What Happens After A 1,000,000x AI Compute Leap?

ELI5/TLDR

Jeff Dean runs the science side of Google’s AI work, and here he talks shop with an enthusiastic interviewer. The big claims: we are not running out of data to train AI (there’s video, there’s machine-made data, and clever tricks to squeeze more from what we have); the bottleneck has quietly shifted from building models to using them, which changes what kind of computer chips matter; and if computing power gets a million times cheaper again over the next decade — as it did over the last — we might hand a machine a one-line request and have it design an airplane in five days. Also, cosmic rays really do corrupt computer memory, and Google has the data to prove it.

The Full Story

The data isn’t running out

There’s a common worry that AI has read the whole internet and is about to run out of things to learn from. Dean doesn’t buy it.

His first point: text is only one kind of data. Imagine you’ve read every book in a library but never watched a film. There’s an enormous amount of video on the internet that today’s models barely touch. That’s a fresh reservoir.

His second point is subtler, and it’s worth slowing down on. You can make AI generate its own training material — and then learn from it. This sounds like a snake eating its own tail, and the interviewer pushes back: when you train an AI on stuff a different AI made, doesn’t everything collapse into mush?

Dean’s answer hinges on a technique where the machine tries things and checks whether they worked. Picture teaching a model to write code. You ask it to solve a problem, and instead of one attempt, it fires off a thousand different attempts. Then you run them through a sieve. Doesn’t even compile? Bin it — that’s 800 gone instantly. Doesn’t pass the tests? Gone. What survives is a small pile of solutions that demonstrably work, and the best of those becomes new, high-quality teaching material. The machine generated its own lesson, but reality — does the code run? — did the grading. (The technical name for “try a lot, keep what scores well” is reinforcement learning; the thousand attempts are “rollouts.”)

Then comes a trick he’s clearly fond of. Once you have a program that works, you can ask the model to rewrite it in a different programming language — Python into Go, say — and now you’ve got brand-new Go training data, fully correct, for free. He notes this is a far richer move than the old way of multiplying data. Years ago, to give an image-recognizer more to chew on, you’d just nudge a photo a few pixels sideways and call it a new example. Translating a whole working program into another language is augmentation on a completely different level.

“Your prompt is the fully specified behavior of the system you want and you just want it in a different language.”

The quiet shift from training to inference

Here’s a fact that surprised even the interviewer: in modern data centers, something like 90% of the AI computing work is no longer training — it’s inference. Two words worth pinning down. Training is building the model, the long expensive education. Inference is the model actually doing its job once it’s built — answering your question, running an autonomous agent in the background. Building the brain is now the small part; using the brain is the flood.

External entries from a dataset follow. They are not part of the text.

-- ==== Sys2Proof/Machine/Events.lean ====
section
/-! DEFINITION. The events of 00_scope.md R17 and whose turn it is. -/

namespace Sys2Proof.Machine

/-- The dispatcher's turn: TICK when it is enabled (R140). When it is not, no TICK step is taken and the state is
held (R174; log 6). -/
def takeTick (raw : Bool) (s : State) : Result := if s.tickEnabled then tick raw s else .next s

/-- ENABLE_TICKS (R147): nothing while halted. -/
def enableTicks (s : State) : State := if s.halted then s else s.setEnabled

/-- FATAL(kind) (R161, R162): fault entry with its code and word 0. -/
def fatal (kind : FatalKind) (s : State) : State := raiseFault (fatalCode kind) 0 s

/-- One event, on a state whose outputs have been cleared. -/
def takeEvent (e : Event) (s : State) : Result :=
  match e with
  | .reset => .next s.installReset
  | .enableTicks => .next (enableTicks s)
  | .tickFire => .next s.setPending
  | .tick raw => takeTick raw s
  | .fatal kind => .next (fatal kind s)

/-- Whose turn it is: the oldest waiting one; with none waiting, the dispatcher's when TICK is enabled, since the tick
"is taken as the TICK step whenever it is pending, enabled and not halted" (R167), with a free input level (R38). -/
def nextEvent (s : State) : Option Event :=
  match s.inbox with
  | e :: _ => some e
  | [] => if s.tickEnabled then some (.tick (Config.inputLevel s.freeIndex)) else none

/-- The event of R17 that the step from `s` is: the one whose turn it is, but for a TICK that is not enabled, which is
no step (R140, 93_implementation_defined.md section 2). None for a turn so used up and for the idle step (log 6,
log 17). -/
def eventTaken (s : State) : Option Event :=
  match nextEvent s with
  | some (.tick raw) => if s.tickEnabled then some (.tick raw) else none
  | some .reset => some .reset
  | some .enableTicks => some .enableTicks
  | some .tickFire => some .tickFire
  | some (.fatal kind) => some (.fatal kind)
  | none => none

/-- No turn is to be taken: a halted block is stopped (R165; log 7), any other is idle with its state held (R174;
log 17). -/
def idle (s : State) : Result := if s.halted then .fault (.halted s.faultCode) else .next s.beginStep

/-- The turn that is due. -/
def takeTurn (s : State) : Result :=
  match nextEvent s with
  | some e => takeEvent e s.beginStep
  | none => idle s

end Sys2Proof.Machine
end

Why does that matter? Because the two jobs have different appetites, and chips can be tuned for one or the other. When a model is just answering questions, the weights inside it don’t change, you’re handling a huge volume of requests, and — crucially — you can get away with sloppier math.

That “sloppier math” point is genuinely strange, and both men dwell on it. Numbers inside these models are normally stored with lots of decimal precision. It turns out you can crush them down to almost nothing — a format called FP4, four bits, which can only represent a handful of distinct values — and the model still works.

“If you told that to a computer scientist from 15 years ago they’d be like… that’s not enough numbers.”

Think of it like compressing a photo so hard it should turn to static, and somehow the picture survives. The reason it works involves clever reshuffling of the numbers beforehand, plus a small shared “scaling factor” sprinkled in every 64 or 128 values to claw back a bit of accuracy. Dean isn’t sure how much lower they can push — people are poking at two-bit and one-bit numbers — but the direction is clear: less precision, less energy, more specialization. Google’s newer TPU chips (their in-house AI processors) are built around exactly this.

Stop separating learning from doing

Today, training a model and then fine-tuning it afterward are two distinct stages — first one, then the other. Dean finds this “intellectually dissatisfying.” The natural thing, he argues, is to interleave them: learn a bit, go act in the world, see what happened, learn from that, repeat.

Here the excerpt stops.